THAPBI PICT is a tool designed to assess species content of metabarcode amplicons sequenced using an overlapping paired-end Illumina protocol. The input data is paired FASTQ files (one pair for each sample), from which unique sequences and their abundance are reported alongside one or more matching species or genus names.
In this illustrative flow chart of the default pipeline, the input paired FASTQ files are green, the intermediate per-sample FASTA and TSV files are yellow, and the output reports are in orange. The individual steps of the pipeline are dark blue boxes, and the ITS1 or other marker database is a pale blue cylinder.
The first stage of the pipeline goes from a set of paired FASTQ files to a set of non-redundant primer trimmed FASTA files. This currently runs as follows:
- Quality trim and remove any TruSeq adapters, using Trimmomatic (Bolger et al. 2014).
- Merge overlappping reads into single sequences, using Flash (Magoc and Salzberg 2011).
- Filter for primers and trim to target region, using Cutadapt (Martin 2011).
- Apply a minimum abundance threshold (guided by any negative controls).
The second stage of the pipeline offers a choice of classifier algorithms:
- 100% identity (
identity). Requires the primer trimmed read sequence match a database entry exactly.
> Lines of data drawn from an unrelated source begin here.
-- ==== Sys2Proof/Machine/Dispatch.lean ====
section
/-! DEFINITION. One arm per operation (30_encoding.md R99). -/

namespace Sys2Proof.Machine

def exec (i : Instr) (s : State) : Host.Outcome State Fault Refusal :=
  match i with
  | .rdCtl u cycle => Sys2Proof.Machine.execRdCtl u cycle s
  | .rdTctl u cycle => Sys2Proof.Machine.execRdTctl u cycle s
  | .rdRctl u cycle => Sys2Proof.Machine.execRdRctl u cycle s
  | .rdMctl u cycle => Sys2Proof.Machine.execRdMctl u cycle s
  | .rdBr0 u cycle => Sys2Proof.Machine.execRdBr0 u cycle s
  | .rdBr1 u cycle => Sys2Proof.Machine.execRdBr1 u cycle s
  | .rdRxbuf u cycle => Sys2Proof.Machine.execRdRxbuf u cycle s
  | .rdTxbuf u cycle => Sys2Proof.Machine.execRdTxbuf u cycle s
  | .wrCtl u wdata cycle => Sys2Proof.Machine.execWrCtl u wdata cycle s
  | .wrTctl u wdata cycle => Sys2Proof.Machine.execWrTctl u wdata cycle s
  | .wrRctl u wdata cycle => Sys2Proof.Machine.execWrRctl u wdata cycle s
  | .wrMctl u wdata cycle => Sys2Proof.Machine.execWrMctl u wdata cycle s
  | .wrBr0 u wdata cycle => Sys2Proof.Machine.execWrBr0 u wdata cycle s
  | .wrBr1 u wdata cycle => Sys2Proof.Machine.execWrBr1 u wdata cycle s
  | .wrRxbuf u wdata cycle => Sys2Proof.Machine.execWrRxbuf u wdata cycle s
  | .wrTxbuf u wdata cycle => Sys2Proof.Machine.execWrTxbuf u wdata cycle s
  | .rdNone addr cycle => Sys2Proof.Machine.execRdNone addr cycle s
  | .wrNone addr wdata cycle => Sys2Proof.Machine.execWrNone addr wdata cycle s
  | .reset u cycle => Sys2Proof.Machine.execReset u cycle s
  | .tick u t => Sys2Proof.Machine.execTick u t s
  | .deliver u b cycle => Sys2Proof.Machine.execDeliver u b cycle s
  | .enchg u bit on => Sys2Proof.Machine.execEnchg u bit on s

end Sys2Proof.Machine
end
The database entries must be trimmed too.
- Up to one base pair away (
onebp, the default). Like the identity classifier, but allows a single base pair edit (a substitution, deletion, or insertion).
- Up to one base pair away for a species level match (like the default
onebpmethod), but falling back on up to 3bp away for a genus level match (
- Perfect substring (
substr). Like the identity classifier, but also allows for the query sequence to be a perfect substring of a database entry. Useful if the database entries have not all been trimmed exactly.
- Top BLAST hit within database (
blast). This classifier calls NCBI BLAST with a local database built of the database sequences, and takes the species of the top BLAST hit(s) subject to some minimum alignment quality to try to exclude misleading matches.
- Clustering using Swarm v2 (
swarm). This classifier aimed to reproduce the methodology of
metapyused in Riddell et al. (2019). For each sample, the reads are clustered with the database entries, and each cluster is assigned the species of any database entries in the cluster.
- Swarm v2 clustering with identity override (
swarmid). As above, but if a sequence perfectly matches a database entry that taxonomy is used (ignoring any additional species which it might be clustered with).
These have different strengths and weaknesses, which depend in part on the
completeness of the database for the target environment. The
onebp classifiers are very strict, and with a sparse
database could leave a lot a lot of sequences with no prediction. On the other
swarmid classifiers are more fuzzy and
will make classifications on much looser criteria - but with a sparse database
those matches could be false positives.
In assessing the classification performance, it is the combination of both classification method (algorithm) and marker database which which matters.
The classifier output is at unique sequence level, reporting zero or more species matches (or genus matches if sequences in the database are recorded at genus leve only).
For example, an ITS1 sequence from a known Phytophthora infestans single isolate control can in addition to this expected result also perfectly match sister species P. andina and P. ipomoeae. Here the classifier would report all three species (sorted alphabetically), giving:
Phytophthora andina;Phytophthora infestans;Phytophthora ipomoeae
If additionally the query sequence matched genus level only Phytophthora entries in the database, that would be redundant information, and not reported in this example.
Niether in this raw classification output, nor the provided reports, does THAPBI PICT currently attempt any simiplification like last reporting the common ancestor of a complex result. For the initial use case focused on Phytophthora, this is simply not needed.
There are currently three main reports produced (in multiple formats including formatted Excel spreadsheets).
- Sample report. Provides both a high level human readable sample report in text (including any sample metadata) and a tabular report. This has the samples as rows, and genus and species as columns, with combined sequence counts as values. Includes totals and unclassified counts as additional rows. Can include sample metadata as additional columns.
- Read report. Table of unique sequences as rows, and samples as columns, with read counts (sequence abundance) as values. Includes any species classification and the sequences themselves as additional columns. Can include sample metadata as additional rows.
- Edit graph. Represents all the unique sequences in the sample (plus optionally all those in the reference database) as nodes with edges between them for edit distance (solid black lines for 1bp, dashed grey for 2bp, and dotted grey for 3bp away). Any sequences also in the database are colored.
These are discussed and excerpts shown in the worked examples later in the documentation.